[Dataset records]
-- ==== Sys2Proof/Machine/State.lean ====
section
/-!
DEFINITION. The whole state of the block as plain data, unit by unit, the reasons a step can stop, and the
state right after a power-on reset. A register whose fields software writes stands in `regs`, by its byte
address (chapter 17); a register that reports a unit's state is computed from that unit's fields
(Machine/RegRead.lean).
-/

namespace Sys2Proof.Machine

open Sys2Proof

/-! ### HIF, CFE and AUT (chapter 02) -/

/-- Queue state, DB_STAT.STATE (R61). -/
inductive QState where
  | disabled | idle | fetching | waiting | stopped
  deriving DecidableEq, Repr, Inhabited

/-- DB_STAT.STOP_REASON. -/
inductive StopReason where
  | none | resync | cplFault | deadlock
  deriving DecidableEq, Repr, Inhabited

/-- A fetched command: its place in the queue's command order, the ring index of its header, its record count
and its records as one little-endian value (R6). -/
structure Cmd where
  seq : Nat
  idx : Nat
  n : Nat
  body : Nat
  checked : Bool
  deriving DecidableEq, Repr, Inhabited

/-- A started command of a queue that has not completed, or that has completed and still owes node records
(R61, FENCE). -/
structure Live where
  cmd : Cmd
  ended : Bool
  nodes : Nat
  deriving DecidableEq, Repr, Inhabited

/-- One queue: its doorbell page, its rings and its commands (R30–R40, R59, R61). The configuration fields are
those of QUEUE_CONFIG; a kernel queue's configuration stands in its HIF_KQ registers. -/
structure Queue where
  st : QState
  reason : StopReason
  pend : Bool
  head : Nat
  tail : Nat
  cplTail : Nat
  cplHead : Nat
  phase : Bool
  resv : Nat
  found : Bool
  seq : Nat
  fetched : List Cmd
  live : List Live
  want : Nat
  part : Nat
  slice : Nat
  sqLog2 : Nat
  cqLog2 : Nat
  intVec : Nat
  reloc : Bool
  sqBase : Nat
  cqBase : Nat
  nodeBase : Nat
  nodeCount : Nat
  chanBase : Nat
  chanCount : Nat
  deriving DecidableEq, Repr, Inhabited

/-- A fetch turn: the queue that holds it and the records read in it (R37, R38). -/
structure Turn where
  q : Nat
  recs : Nat
  deriving DecidableEq, Repr, Inhabited

/-- The Command Front End: the current turn, whether each of the last 15 turns went to a user queue (newest
first), and the user queue id from which round robin looks next (R37, R38). -/
structure Cfe where
  turn : Option Turn
  window : List Bool
  rrNext : Nat
  deriving DecidableEq, Repr, Inhabited

/-- A completion record on its way: a CHI write in flight, or a record in the spill (R58–R60). `node` says that a
node wrote it, for the launch or submission of command `seq` of the queue; `gen` is then the GEN of
the node's graph when the record was produced; `slot` is its ring index; `resumed` marks a spilled record that is written
again. -/
structure CplItem where
  q : Nat
  slot : Nat
  record : CplRec
  irq : Bool
  node : Bool
  gen : BitVec 16
  seq : Nat
  resumed : Bool
  deriving DecidableEq, Repr, Inhabited

/-- A host-word request of a Reckoner on its way through the CHI requester (R397): the agent and its request, 0 for
RLD, 1 for RST or 2 + AOP for ATOM, the host address and the data. -/
structure HostWord where
  agent : Nat
  req : Nat
  op : Nat
  part : Nat
  addr : Nat
  data : W64
  cmp : W64
  deriving DecidableEq, Repr, Inhabited

/-- The Host Interface: completion writes in flight and spilled records, oldest first, the HIF_IRQ_STAT bits, and
the low halves, with their strobes, held for 64-bit registers written in two halves (R13). `waiting` are records produced while HIF is stopped,
which leave when it runs again (R349). -/
structure Hif where
  flight : List CplItem
  spill : List CplItem
  irqStat : BitVec 4
  half : Tab (Option (W32 × BitVec 4))
  words : List HostWord
  waiting : List CplItem
  stopped : Bool
  deriving DecidableEq, Repr, Inhabited

/-- State of a key slot, AUT_SLOT_STAT. -/
inductive SlotState where
  | empty | valid | revoked
  deriving DecidableEq, Repr, Inhabited

/-- A key slot: its state, its 128-bit key, LAST (AUT_LAST), and the value logged for it (R56). -/
structure KeySlot where
  st : SlotState
  key : Nat
  last : W64
  logged : Nat
  deriving DecidableEq, Repr, Inhabited

/-- A critical command that AUT holds until a log write is confirmed (R56, R57). `installed` says that it is a
KEY_SET that has already taken effect and only waits to complete. -/
structure HeldCrit where
  q : Nat
  cmd : Cmd
  slot : Nat
  installed : Bool
  deriving DecidableEq, Repr, Inhabited

/-- The Command Authenticator (R54–R57). -/
structure Aut where
  slots : Tab KeySlot
  held : List HeldCrit
  deriving DecidableEq, Repr, Inhabited

/-- What PARTITION_SET gives a partition (R50). -/
structure Part where
  nodeBase : Nat
  nodeCount : Nat
  chanBase : Nat
  chanCount : Nat
  cellQuota : Nat
  beadShare : Nat
  deriving DecidableEq, Repr, Inhabited

/-! ### GRS and TLY (chapter 03) -/

/-- Who launched a graph, or submitted a node: QUEUE, SQ_INDEX and INTERNAL of R69; `seq` is the model's own name
of the launching command; `main` is the header of the main launch of a fall-back, with that launch's GEN (R116); `table` is the batching
table of a step launch (R120). -/
structure LaunchSrc where
  q : Nat
  sqIdx : Nat
  internal : Bool
  seq : Nat
  main : Option (Nat × BitVec 16)
  table : Option Nat
  deriving DecidableEq, Repr, Inhabited

/-- KIND of a node record (R62). -/
inductive Kind where
  | free | task | layer | join | succ | graph
  deriving DecidableEq, Repr, Inhabited

/-- STATE of a work node (R81). -/
inductive NState where
  | free | idle | waiting | ready | issued | retired | loading
  deriving DecidableEq, Repr, Inhabited

/-- LSTATE of a graph header (R69). -/
inductive LState where
  | loading | loaded | active | draining
  deriving DecidableEq, Repr, Inhabited

/-- A successor entry (R66). -/
structure Succ where
  node : Nat
  block : Nat
  remote : Bool
  weight : Nat
  deriving DecidableEq, Repr, Inhabited

/-- A pending launch: PEND_ARG and PEND_SRC of R69. -/
structure Pend where
  arg : W64
  src : LaunchSrc
  deriving DecidableEq, Repr, Inhabited

/-- The fields a graph header has beside the node layout (R69), and the model's counts: completion records that the
launch's nodes requested and that are not yet written (R76), the launch's marks of R76, the image's records stored so
far (R71), and the deadline switch mark. -/
structure Header where
  lstate : LState
  nodeCount : Nat
  workCount : Nat
  cplCount : Nat
  retired : Nat
  pend : List Pend
  sweep : Bool
  src : LaunchSrc
  drops : Nat
  cplOut : Nat
  peerClosed : Bool
  switched : Bool
  template : Option Nat
  deriving DecidableEq, Repr, Inhabited

/-- A node record (R65), a continuation block (R67: `succs` and `succNext`) or a graph header (R69: `hdr`).
The ready backlog's NEXT_READY link stands as TLY's backlog lists. -/
structure NodeRec where
  kind : Kind
  st : NState
  cpl : Bool
  irq : Bool
  prio : Nat
  cls : Nat
  gen : BitVec 16
  tally : Nat
  initTally : Nat
  graph : Nat
  dlGroup : Nat
  succs : List Succ
  succNext : Nat
  arg : W64
  kdesc : Nat
  regs : Nat
  groups : Nat
  lmem : Nat
  blocks : Nat
  tag : Nat
  src : LaunchSrc
  drops : Nat
  readyTs : W64
  params : BitVec 512
  hdr : Header
  deriving DecidableEq, Repr, Inhabited

/-- A resident template, GRS_TPL_t (R80). -/
structure Tpl where
  header : Nat
  part : Nat
  valid : Bool
  deriving DecidableEq, Repr, Inhabited

/-- A GRAPH_LOAD under way: its command, its range and the image bytes that have arrived, in order (R71). -/
structure LoadJob where
  q : Nat
  seq : Nat
  base : Nat
  count : Nat
  relocBase : Nat
  started : Bool
  image : Bytes
  deriving DecidableEq, Repr, Inhabited

/-- A GRAPH_LAUNCH that waits for its graph's load (R72). -/
structure LaunchWait where
  hdr : Nat
  arg : W64
  src : LaunchSrc
  deriving DecidableEq, Repr, Inhabited

/-- The Graph Store: node records by handle, NODES (the handles the GRAPH region has room for), launch-table entries in use (by header), entries or pending places that
PDM has reserved for fall-backs (by header), running sweeps, templates, loads and launches that wait for a load. -/
structure Grs where
  nodes : Tab NodeRec
  nodeCap : Nat
  table : List Nat
  reserved : List Nat
  sweeping : List Nat
  tpl : Tab Tpl
  loads : List LoadJob
  waits : List LaunchWait
  deriving DecidableEq, Repr, Inhabited

/-- An expansion entry: a retired node, the generation of its retirement, and its cursor: the continuation block to
read next, or none while the inline list is to be read (R83, R92). `header` marks the carry of a launch. -/
structure ExpEntry where
  node : Nat
  gen : BitVec 16
  header : Bool
  next : Option Nat
  parked : Bool
  deriving DecidableEq, Repr, Inhabited

/-- What produced a decrement. -/
inductive DecSrc where
  /-- An edge of a retired node of graph `graph` (0xFF_FFFF: standalone), with the generation of its retirement
  (R91). `producer` is that node's handle. -/
  | edge (producer graph : Nat) (gen : BitVec 16)
  /-- The carry of a header: the root takes the launch's ARG (R74). -/
  | root (header : Nat) (gen : BitVec 16)
  /-- A SIGNAL command (R78). -/
  | signal (q seq : Nat)
  /-- A notice, a pass-end decrement, a combine decrement or a barrier release: as a SIGNAL, with no answer. -/
  | notice
  /-- A remote decrement, answered to the fabric request it came in (R88). -/
  | remote (req : FabHdr)
  /-- PDM's switch operation of deadline entry `g` (R115). -/
  | switch (g : Nat)
  deriving DecidableEq, Repr, Inhabited
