/-- The RW-L bits of the 8 bytes at address `a`, aligned to 8 (R421, R422). -/
def lockMask (s : State) (a : Nat) : Nat :=
  if inRow a 0x400100 8 16 then maskBits 8 8 + maskBits 23 16
  else if inRow a 0x400200 8 16 then maskBits 63 0
  else if inRow a 0x501010 16 255 then maskBits 9 0 + maskBits 25 16 + maskBits 31 31 + maskBits 55 32
  else if inRow a 0x501018 16 255 then maskBits 31 0
  else if inRow a 0x700100 8 16 then maskBits 15 0 + maskBits 48 32
  else if inRow a 0x810000 0x20 1024 then maskBits 35 32
  else if inRow a 0x910000 0x20 256 then maskBits 11 8
  else if inRow a 0xa00200 8 16 then maskBits 9 0 + maskBits 25 16
  else if a = 0xb00000 then maskBits 11 0
  else if inRow a 0xb00100 0x20 8 then maskBits 19 8
  else if inRow a 0xb00400 8 16 then maskBits 15 0 + maskBits 27 16 + maskBits 43 32 + maskBits 63 63
  else if inRow a 0xb10000 8 2048 then maskBits 7 0 + maskBits 39 32
  else if inRow a 0xd00180 8 4 then maskBits 7 0 + maskBits 39 32
  else if inRow a 0x1000020 0x10000
      (match s.agents with | .n16 => 16 | .n32 => 32 | .n64 => 64) then maskBits 15 0
  else 0

end Sys2Proof.Machine
end

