-- ==== Sys2Proof/Machine/Channel.lean ====
section
/-!
DEFINITION. The Channel Engine and the barriers (chapter 07): the operations on a channel's window and on a barrier's
window, and what a close, a reset and a retirement do to them.
-/

namespace Sys2Proof.Machine

open Sys2Proof

/-! ### Channels -/

/-- A channel. -/
def chan (s : State) (c : Nat) : Chan := s.chn.chans.look c

/-- Whether CHN takes no new operation: it is stopped, or the Slate takes no request (R193, R261). -/
def chnShut (s : State) : Bool := s.chn.stopped || s.slt.stopped

/-- A channel changed. -/
def updC (s : State) (c : Nat) (f : Chan → Chan) : State := { s with chn.chans := s.chn.chans.upd c f }

/-- Increment of a 32-bit field that saturates (R176). -/
def sat32 (x n : Nat) : Nat := min (x + n) (2 ^ 32 - 1)

/-- Two operations come from one source when block, agent and unit agree (chapter 07, Sending). -/
def sameSrc (a b : Src) : Bool := a.block == b.block && a.agent == b.agent && a.unit == b.unit

/-- Whether a local operation comes from the partition whose channel range holds `c`; operations over the fabric are
accepted for every channel (R175). -/
def chanAllowed (s : State) (c : Nat) (src : Src) : Bool :=
  src.block != blockId s || partOfChan s c == some src.part

/-- Cells that the open or still claimed channels of partition `p` hold (R177, CHN_PART_CELLS.HELD). -/
def cellsHeld (s : State) (p : Nat) : Nat :=
  ((s.chn.chans.filter fun e => e.2.part == p && (e.2.open_ || !e.2.claims.isEmpty)).map (·.2.quota)).foldl (· + ·) 0

/-- Handle "none" of a cell. -/
def noCell : Nat := 0x1FFFFFF

/-- The link-table entry of cell `k` names `next` (chapter 07, Cells). -/
def linkCell (s : State) (k next : Nat) : State := (writeAt s (linkBase s + 4 * k) (leBytes 4 (next % 2 ^ 25))).1

/-- The cells of a packet are linked in chain order (R182). -/
def linkCells : List Nat → State → State
  | [], s => s
  | k :: r, s => linkCells r (linkCell s k (r.head?.getD noCell))

/-- A free cell's NEXT: the order of the free chain is left open. (DESIGN CHOICE, log entry 96). -/
def unlinkCell (s : State) (k : Nat) : State :=
  let (x, s) := freeNat s
  linkCell s k x

/-- Cells returned to the free list. -/
def freeCells (s : State) (l : List Nat) : State :=
  l.foldl unlinkCell { s with chn.taken := l.foldl (fun t k => t.put k false) s.chn.taken }

/-- `n` cells taken from the free list, in an order the spec leaves open. -/
def takeCells (s : State) : Nat → List Nat × State
  | 0 => ([], s)
  | n + 1 =>
    match pickFresh s (fun k => s.chn.taken.look k) s.chn.cells with
    | (some k, s) =>
      let (r, s) := takeCells { s with chn.taken := s.chn.taken.put k true } n
      (k :: r, s)
    | (none, s) => ([], s)

/-- `n` items discarded by a close, a reset or a stale epoch (R177). -/
def countClosed (s : State) (c n : Nat) : State :=
  countN (updC s c fun h => { h with closedDisc := sat32 h.closedDisc n }) .chnClosed n

/-- Cells of a packet of `l` payload bytes (R179). -/
def cellsFor (l : Nat) : Nat := (l + 64 + 2047) / 2048

/-- Bytes stored in a packet's cells from byte `x` on, where the header is bytes 0 to 63 and payload byte `o` is byte
`o + 64` (R179). The Bool says that the Slate rejected none of them. `fuel` is the number of bytes. -/
def cellPut : Nat → State → List Nat → Nat → Bytes → State × Bool
  | 0, s, _, _, _ => (s, true)
  | fuel + 1, s, cells, x, b =>
    match b, cells[x / 2048]? with
    | [], _ => (s, true)
    | _, none => (s, true)
    | _, some k =>
      let n := 2048 - x % 2048
      let (s, ok) := writeAt s (cellBase s + 2048 * k + x % 2048) (b.take n)
      let (s, rest) := cellPut fuel s cells (x + n) (b.drop n)
      (s, ok && rest)

/-- Slate address of payload byte `o` of a packet. -/
def payloadAddr (s : State) (cells : List Nat) (o : Nat) : Nat :=
  cellBase s + 2048 * cells.getD ((o + 64) / 2048) 0 + (o + 64) % 2048

/-- `n` payload bytes from offset `o`; a byte at or above the length, or in a payload block that no write has reached, reads
as zero (R182, R190). -/
def payloadBytes (s : State) (cells blocks : List Nat) (len o : Nat) : Nat → Bytes
  | 0 => []
  | n + 1 =>
    (if o < len ∧ blocks.contains (o / 256) then memByte s (payloadAddr s cells o) else 0) ::
      payloadBytes s cells blocks len (o + 1) n

/-- A packet's header in its first cell (R179). -/
def headerBytes (p : Pkt) (next : Nat) : Bytes :=
  leBytes 4 1 ++ leBytes 4 p.len ++ leBytes 4 p.gap ++ leBytes 2 p.epoch.toNat ++ leBytes 2 p.cells.length ++
    leBytes 4 next ++ leBytes 4 (p.cells.getLastD noCell) ++ leBytes 8 p.seq.toNat ++ leBytes 8 p.ts.toNat ++
    leBytes 4 (srcIdent p.src) ++ leBytes 20 0

/-- A committed packet's header is written, and then NEXT_PKT of the channel's tail names it (R184). -/
def writeHeader (s : State) (list : List Pkt) (p : Pkt) : State :=
  let s := (cellPut 64 s p.cells 0 (headerBytes p noCell)).1
  match list.getLast? with
  | some t => (cellPut 4 s t.cells 0x10 (leBytes 4 (p.cells.headD noCell))).1
  | none => s

/-- The code of an answer, in `Out.answer`: the operation plus 8 × its channel, barrier or Reckoner request. -/
def ansReserve (c : Nat) : Nat := 1 + 8 * c
def ansCommit (c : Nat) : Nat := 2 + 8 * c
def ansClaim (c : Nat) : Nat := 3 + 8 * c
def ansArrive (b : Nat) : Nat := 4 + 8 * b
def ansWait (b : Nat) : Nat := 5 + 8 * b
def ansRequest (r : Nat) : Nat := 6 + 8 * r

/-- The 64 B state of a channel (R176). -/
def chanImage (h : Chan) : Bytes :=
  let cell := fun (p : Option Pkt) => (p.bind (·.cells.head?)).getD noCell
  leBytes 1 (b2n h.open_ + b2n h.dropNewest * 2 + b2n h.gapTaken * 4) ++ leBytes 1 (h.part % 16) ++ leBytes 2 h.epoch.toNat
    ++ leBytes 4 (h.queue % 2 ^ 13) ++ leBytes 4 (h.quota % 2 ^ 24) ++ leBytes 4 (h.used % 2 ^ 24)
    ++ leBytes 2 h.depth ++ leBytes 2 h.packets ++ leBytes 4 (cell h.list.head? % 2 ^ 25)
    ++ leBytes 4 (cell h.list.getLast? % 2 ^ 25) ++ leBytes 4 h.tailGap ++ leBytes 8 h.seq.toNat
    ++ leBytes 4 (h.notifyNode % 2 ^ 24 + b2n h.notifyEn * 2 ^ 24)
    ++ leBytes 4 (((List.range 31).map fun i => b2n (h.claims.look i).isSome * 2 ^ i).foldl (· + ·) 0)
    ++ leBytes 4 h.msg ++ leBytes 4 h.stall ++ leBytes 4 h.drops ++ leBytes 4 h.closedDisc

/-- The window operations' answer value. -/
def answer (s : State) (src : Src) (op v : Nat) : State := emit s (.answer src op (BitVec.ofNat 64 v))

/-- A granted entry: cells, the epoch, and the answer (R180). -/
def grantSend (s : State) (c : Nat) (e : OpenSend) : State :=
  let (cells, s) := takeCells s e.need
  let s := linkCells cells s
  let ep := (chan s c).epoch
  let s := updC s c fun h => { h with packets := h.packets + 1, used := h.used + e.need }
  let e' := { e with granted := true, cells := cells, epoch := ep }
  let s := { s with chn.sends := updFirst (fun x => x.chan == c && sameSrc x.src e.src) (fun _ => e') s.chn.sends }
  answer s e.src (ansReserve c) (ep.toNat * 2 ^ 16)

/-- Whether a reservation fits its channel (R180). -/
def fitsChan (h : Chan) (need : Nat) : Bool := decide (h.packets + 1 ≤ h.depth) && decide (h.used + need ≤ h.quota)

/-- Waiting reservations of a channel are tested in arrival order; the first that does not fit holds back the later
ones (R181). -/
def retestSends (s : State) (c : Nat) : State :=
  let waiting := s.chn.sends.filter fun e => e.chan == c && !e.granted
  (waiting.foldl (fun (a : State × Bool) e =>
    if a.2 && fitsChan (chan a.1 c) e.need then (grantSend a.1 c e, true) else (a.1, false)) (s, true)).1

/-- The lowest free claim slot of a channel. -/
def freeSlot (h : Chan) : Option Nat := firstFrom (fun i => (h.claims.look i).isNone) 0 31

• _YOUR OBJECTIVE_:
Find the word "unit" in the data and copy out each line where it turns up.

• _RESPONSE BOX_:
DEFINITION. The whole state of the block as plain data, unit by unit, the reasons a step can stop, and the
address (chapter 17); a register that reports a unit's state is computed from that unit's fields
/-- Two operations come from one source when block, agent and unit agree (chapter 07, Sending). -/
def sameSrc (a b : Src) : Bool := a.block == b.block && a.agent == b.agent && a.unit == b.unit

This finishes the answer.